Collected data:
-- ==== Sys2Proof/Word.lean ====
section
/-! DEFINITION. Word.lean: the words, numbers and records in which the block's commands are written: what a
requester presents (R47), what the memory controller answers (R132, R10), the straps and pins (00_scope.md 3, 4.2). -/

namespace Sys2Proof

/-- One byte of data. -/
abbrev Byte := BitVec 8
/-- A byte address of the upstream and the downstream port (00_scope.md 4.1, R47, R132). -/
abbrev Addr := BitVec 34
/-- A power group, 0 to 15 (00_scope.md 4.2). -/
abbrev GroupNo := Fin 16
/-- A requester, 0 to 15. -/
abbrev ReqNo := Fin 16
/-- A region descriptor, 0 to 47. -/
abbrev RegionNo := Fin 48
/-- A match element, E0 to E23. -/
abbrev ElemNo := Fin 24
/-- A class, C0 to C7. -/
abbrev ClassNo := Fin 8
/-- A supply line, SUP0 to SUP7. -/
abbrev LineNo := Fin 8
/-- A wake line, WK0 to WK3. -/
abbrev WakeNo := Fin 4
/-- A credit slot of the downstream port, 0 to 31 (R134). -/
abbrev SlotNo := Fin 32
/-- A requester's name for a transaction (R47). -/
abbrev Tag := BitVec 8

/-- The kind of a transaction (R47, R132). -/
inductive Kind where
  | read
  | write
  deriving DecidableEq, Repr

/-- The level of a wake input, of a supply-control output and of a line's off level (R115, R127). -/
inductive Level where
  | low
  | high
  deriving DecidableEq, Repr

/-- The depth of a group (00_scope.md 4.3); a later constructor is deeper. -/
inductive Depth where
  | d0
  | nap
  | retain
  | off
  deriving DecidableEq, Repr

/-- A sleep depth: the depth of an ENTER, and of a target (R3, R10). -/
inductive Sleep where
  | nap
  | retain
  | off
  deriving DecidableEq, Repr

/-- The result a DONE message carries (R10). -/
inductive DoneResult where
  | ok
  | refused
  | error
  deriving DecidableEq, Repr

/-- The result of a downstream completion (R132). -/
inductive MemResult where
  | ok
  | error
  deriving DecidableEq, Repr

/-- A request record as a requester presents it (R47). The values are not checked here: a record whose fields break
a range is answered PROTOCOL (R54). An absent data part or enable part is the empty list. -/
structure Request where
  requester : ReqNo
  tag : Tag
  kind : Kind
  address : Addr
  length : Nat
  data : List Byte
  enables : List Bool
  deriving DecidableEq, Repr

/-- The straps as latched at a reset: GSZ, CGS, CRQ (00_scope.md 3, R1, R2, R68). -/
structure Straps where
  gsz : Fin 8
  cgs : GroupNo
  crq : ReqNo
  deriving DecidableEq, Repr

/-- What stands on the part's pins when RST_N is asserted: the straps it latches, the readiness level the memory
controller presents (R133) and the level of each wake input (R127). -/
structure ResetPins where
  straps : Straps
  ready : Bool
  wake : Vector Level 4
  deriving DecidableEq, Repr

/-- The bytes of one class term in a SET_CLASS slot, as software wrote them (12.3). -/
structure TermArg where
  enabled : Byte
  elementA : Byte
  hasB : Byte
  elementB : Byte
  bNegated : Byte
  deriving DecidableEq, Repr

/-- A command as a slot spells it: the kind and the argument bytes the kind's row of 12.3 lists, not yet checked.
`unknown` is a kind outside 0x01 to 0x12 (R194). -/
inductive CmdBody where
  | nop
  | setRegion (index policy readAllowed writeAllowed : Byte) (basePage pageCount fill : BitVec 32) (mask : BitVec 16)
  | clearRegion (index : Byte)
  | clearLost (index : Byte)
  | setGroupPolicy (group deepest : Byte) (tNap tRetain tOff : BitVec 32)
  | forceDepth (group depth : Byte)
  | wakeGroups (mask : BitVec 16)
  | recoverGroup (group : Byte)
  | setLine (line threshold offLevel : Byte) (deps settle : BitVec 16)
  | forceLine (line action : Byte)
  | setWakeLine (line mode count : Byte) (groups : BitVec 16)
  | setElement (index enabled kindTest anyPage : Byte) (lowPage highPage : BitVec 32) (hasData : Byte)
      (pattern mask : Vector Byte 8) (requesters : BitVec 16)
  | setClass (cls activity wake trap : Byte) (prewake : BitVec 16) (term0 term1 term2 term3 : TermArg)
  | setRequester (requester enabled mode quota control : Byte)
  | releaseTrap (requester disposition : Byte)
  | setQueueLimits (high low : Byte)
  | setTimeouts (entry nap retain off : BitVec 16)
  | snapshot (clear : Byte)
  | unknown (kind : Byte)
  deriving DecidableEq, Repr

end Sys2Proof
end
...
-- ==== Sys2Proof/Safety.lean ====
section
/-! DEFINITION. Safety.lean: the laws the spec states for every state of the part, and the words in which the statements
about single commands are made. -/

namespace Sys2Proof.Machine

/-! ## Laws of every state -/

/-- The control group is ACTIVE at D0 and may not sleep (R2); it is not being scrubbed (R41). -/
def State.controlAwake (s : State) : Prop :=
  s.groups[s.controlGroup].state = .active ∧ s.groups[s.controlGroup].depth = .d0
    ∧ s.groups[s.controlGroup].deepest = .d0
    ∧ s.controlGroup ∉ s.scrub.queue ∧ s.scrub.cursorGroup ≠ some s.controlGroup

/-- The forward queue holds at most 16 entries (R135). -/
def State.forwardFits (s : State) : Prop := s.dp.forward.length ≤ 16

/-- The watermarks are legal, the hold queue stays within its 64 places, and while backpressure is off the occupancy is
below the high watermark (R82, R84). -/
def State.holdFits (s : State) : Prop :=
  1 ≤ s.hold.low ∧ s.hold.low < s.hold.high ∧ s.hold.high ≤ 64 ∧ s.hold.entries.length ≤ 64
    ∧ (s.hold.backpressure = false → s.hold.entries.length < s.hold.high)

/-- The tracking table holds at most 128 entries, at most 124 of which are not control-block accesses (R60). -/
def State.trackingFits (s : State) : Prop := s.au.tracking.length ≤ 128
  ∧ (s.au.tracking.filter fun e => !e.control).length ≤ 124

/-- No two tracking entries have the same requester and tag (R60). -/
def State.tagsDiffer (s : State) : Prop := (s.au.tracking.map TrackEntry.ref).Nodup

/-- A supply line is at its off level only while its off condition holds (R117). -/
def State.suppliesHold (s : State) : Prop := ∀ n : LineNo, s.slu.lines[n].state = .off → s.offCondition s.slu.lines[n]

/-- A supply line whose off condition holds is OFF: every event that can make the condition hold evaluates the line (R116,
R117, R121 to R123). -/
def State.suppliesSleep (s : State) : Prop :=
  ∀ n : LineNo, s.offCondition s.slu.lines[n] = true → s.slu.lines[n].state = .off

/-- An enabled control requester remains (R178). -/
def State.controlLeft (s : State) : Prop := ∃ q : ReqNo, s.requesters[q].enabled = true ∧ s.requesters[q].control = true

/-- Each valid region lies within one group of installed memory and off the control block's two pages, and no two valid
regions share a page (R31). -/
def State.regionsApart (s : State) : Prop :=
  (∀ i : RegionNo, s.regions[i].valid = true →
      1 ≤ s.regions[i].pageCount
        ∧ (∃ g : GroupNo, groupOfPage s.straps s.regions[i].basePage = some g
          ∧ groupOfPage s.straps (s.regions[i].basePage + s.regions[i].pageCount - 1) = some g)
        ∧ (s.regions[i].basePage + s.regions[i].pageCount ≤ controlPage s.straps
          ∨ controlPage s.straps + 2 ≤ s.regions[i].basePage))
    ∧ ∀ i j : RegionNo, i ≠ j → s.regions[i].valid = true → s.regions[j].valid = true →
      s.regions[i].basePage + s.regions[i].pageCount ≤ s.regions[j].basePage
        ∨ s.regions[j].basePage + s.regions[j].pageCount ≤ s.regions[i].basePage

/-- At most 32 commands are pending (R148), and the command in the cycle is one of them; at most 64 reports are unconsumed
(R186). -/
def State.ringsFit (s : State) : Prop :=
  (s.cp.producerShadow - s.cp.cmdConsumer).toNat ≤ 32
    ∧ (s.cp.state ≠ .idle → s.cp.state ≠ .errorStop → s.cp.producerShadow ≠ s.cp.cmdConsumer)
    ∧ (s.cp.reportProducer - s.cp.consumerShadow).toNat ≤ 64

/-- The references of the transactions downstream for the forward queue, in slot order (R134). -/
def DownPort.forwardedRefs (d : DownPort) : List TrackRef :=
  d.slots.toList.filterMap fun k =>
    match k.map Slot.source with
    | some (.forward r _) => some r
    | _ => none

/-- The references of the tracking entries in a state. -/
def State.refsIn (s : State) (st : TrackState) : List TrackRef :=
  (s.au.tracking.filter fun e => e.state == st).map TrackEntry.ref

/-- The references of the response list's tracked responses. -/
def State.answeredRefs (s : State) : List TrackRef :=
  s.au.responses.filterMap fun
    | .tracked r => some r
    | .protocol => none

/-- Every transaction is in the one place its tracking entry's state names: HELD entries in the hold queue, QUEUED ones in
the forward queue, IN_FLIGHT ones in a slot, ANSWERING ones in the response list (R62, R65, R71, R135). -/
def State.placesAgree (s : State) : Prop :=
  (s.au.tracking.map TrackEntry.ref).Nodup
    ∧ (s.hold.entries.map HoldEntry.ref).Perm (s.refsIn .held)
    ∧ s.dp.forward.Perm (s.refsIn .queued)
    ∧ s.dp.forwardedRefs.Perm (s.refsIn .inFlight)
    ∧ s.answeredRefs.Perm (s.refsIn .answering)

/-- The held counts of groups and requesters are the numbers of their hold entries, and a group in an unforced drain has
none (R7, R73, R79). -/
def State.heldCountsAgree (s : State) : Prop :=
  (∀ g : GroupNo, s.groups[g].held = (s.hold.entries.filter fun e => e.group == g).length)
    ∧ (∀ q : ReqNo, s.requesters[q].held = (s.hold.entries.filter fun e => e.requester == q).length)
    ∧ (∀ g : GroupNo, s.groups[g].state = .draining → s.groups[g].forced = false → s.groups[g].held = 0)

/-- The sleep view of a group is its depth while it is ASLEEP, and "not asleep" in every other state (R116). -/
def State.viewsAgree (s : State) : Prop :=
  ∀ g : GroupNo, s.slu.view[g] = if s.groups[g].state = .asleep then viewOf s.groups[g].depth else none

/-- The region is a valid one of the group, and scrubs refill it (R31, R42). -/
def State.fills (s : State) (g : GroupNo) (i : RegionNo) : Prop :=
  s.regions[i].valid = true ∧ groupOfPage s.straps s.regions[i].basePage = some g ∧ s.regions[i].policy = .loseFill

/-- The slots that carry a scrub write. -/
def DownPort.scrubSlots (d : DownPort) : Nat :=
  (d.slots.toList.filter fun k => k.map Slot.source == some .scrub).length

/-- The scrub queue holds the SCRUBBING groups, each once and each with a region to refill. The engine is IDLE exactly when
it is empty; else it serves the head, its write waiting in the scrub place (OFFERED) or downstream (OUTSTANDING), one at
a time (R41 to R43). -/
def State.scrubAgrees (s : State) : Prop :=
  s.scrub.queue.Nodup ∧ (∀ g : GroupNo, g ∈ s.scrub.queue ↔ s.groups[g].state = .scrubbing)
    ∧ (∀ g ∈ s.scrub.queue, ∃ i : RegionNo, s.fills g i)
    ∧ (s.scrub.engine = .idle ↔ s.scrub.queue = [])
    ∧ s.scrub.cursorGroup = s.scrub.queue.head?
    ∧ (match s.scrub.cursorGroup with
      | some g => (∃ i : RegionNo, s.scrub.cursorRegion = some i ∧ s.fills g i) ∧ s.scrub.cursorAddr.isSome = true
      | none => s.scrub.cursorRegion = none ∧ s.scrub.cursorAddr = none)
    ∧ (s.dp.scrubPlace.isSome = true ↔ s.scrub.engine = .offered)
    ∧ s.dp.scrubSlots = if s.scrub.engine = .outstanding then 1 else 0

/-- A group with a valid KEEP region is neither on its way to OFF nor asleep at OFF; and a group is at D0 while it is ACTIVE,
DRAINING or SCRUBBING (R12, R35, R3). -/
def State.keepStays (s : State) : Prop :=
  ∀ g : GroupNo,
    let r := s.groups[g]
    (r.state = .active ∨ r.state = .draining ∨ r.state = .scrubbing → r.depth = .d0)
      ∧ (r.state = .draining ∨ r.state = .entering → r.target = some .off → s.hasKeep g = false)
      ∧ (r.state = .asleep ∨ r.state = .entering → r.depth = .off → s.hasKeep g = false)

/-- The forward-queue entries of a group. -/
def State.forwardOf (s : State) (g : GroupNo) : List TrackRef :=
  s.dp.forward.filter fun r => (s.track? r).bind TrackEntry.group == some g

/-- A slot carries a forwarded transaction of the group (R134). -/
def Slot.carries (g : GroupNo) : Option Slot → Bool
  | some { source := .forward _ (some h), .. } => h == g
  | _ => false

=== What you have to do ===
Where the string "RegionNo" turns up in a line of the data above, copy that whole line.

=== Answer area ===
abbrev RegionNo := Fin 48
  (∀ i : RegionNo, s.regions[i].valid = true →
    ∧ ∀ i j : RegionNo, i ≠ j → s.regions[i].valid = true → s.regions[j].valid = true →
def State.fills (s : State) (g : GroupNo) (i : RegionNo) : Prop :=
    ∧ (∀ g ∈ s.scrub.queue, ∃ i : RegionNo, s.fills g i)
      | some g => (∃ i : RegionNo, s.scrub.cursorRegion = some i ∧ s.fills g i) ∧ s.scrub.cursorAddr.isSome = true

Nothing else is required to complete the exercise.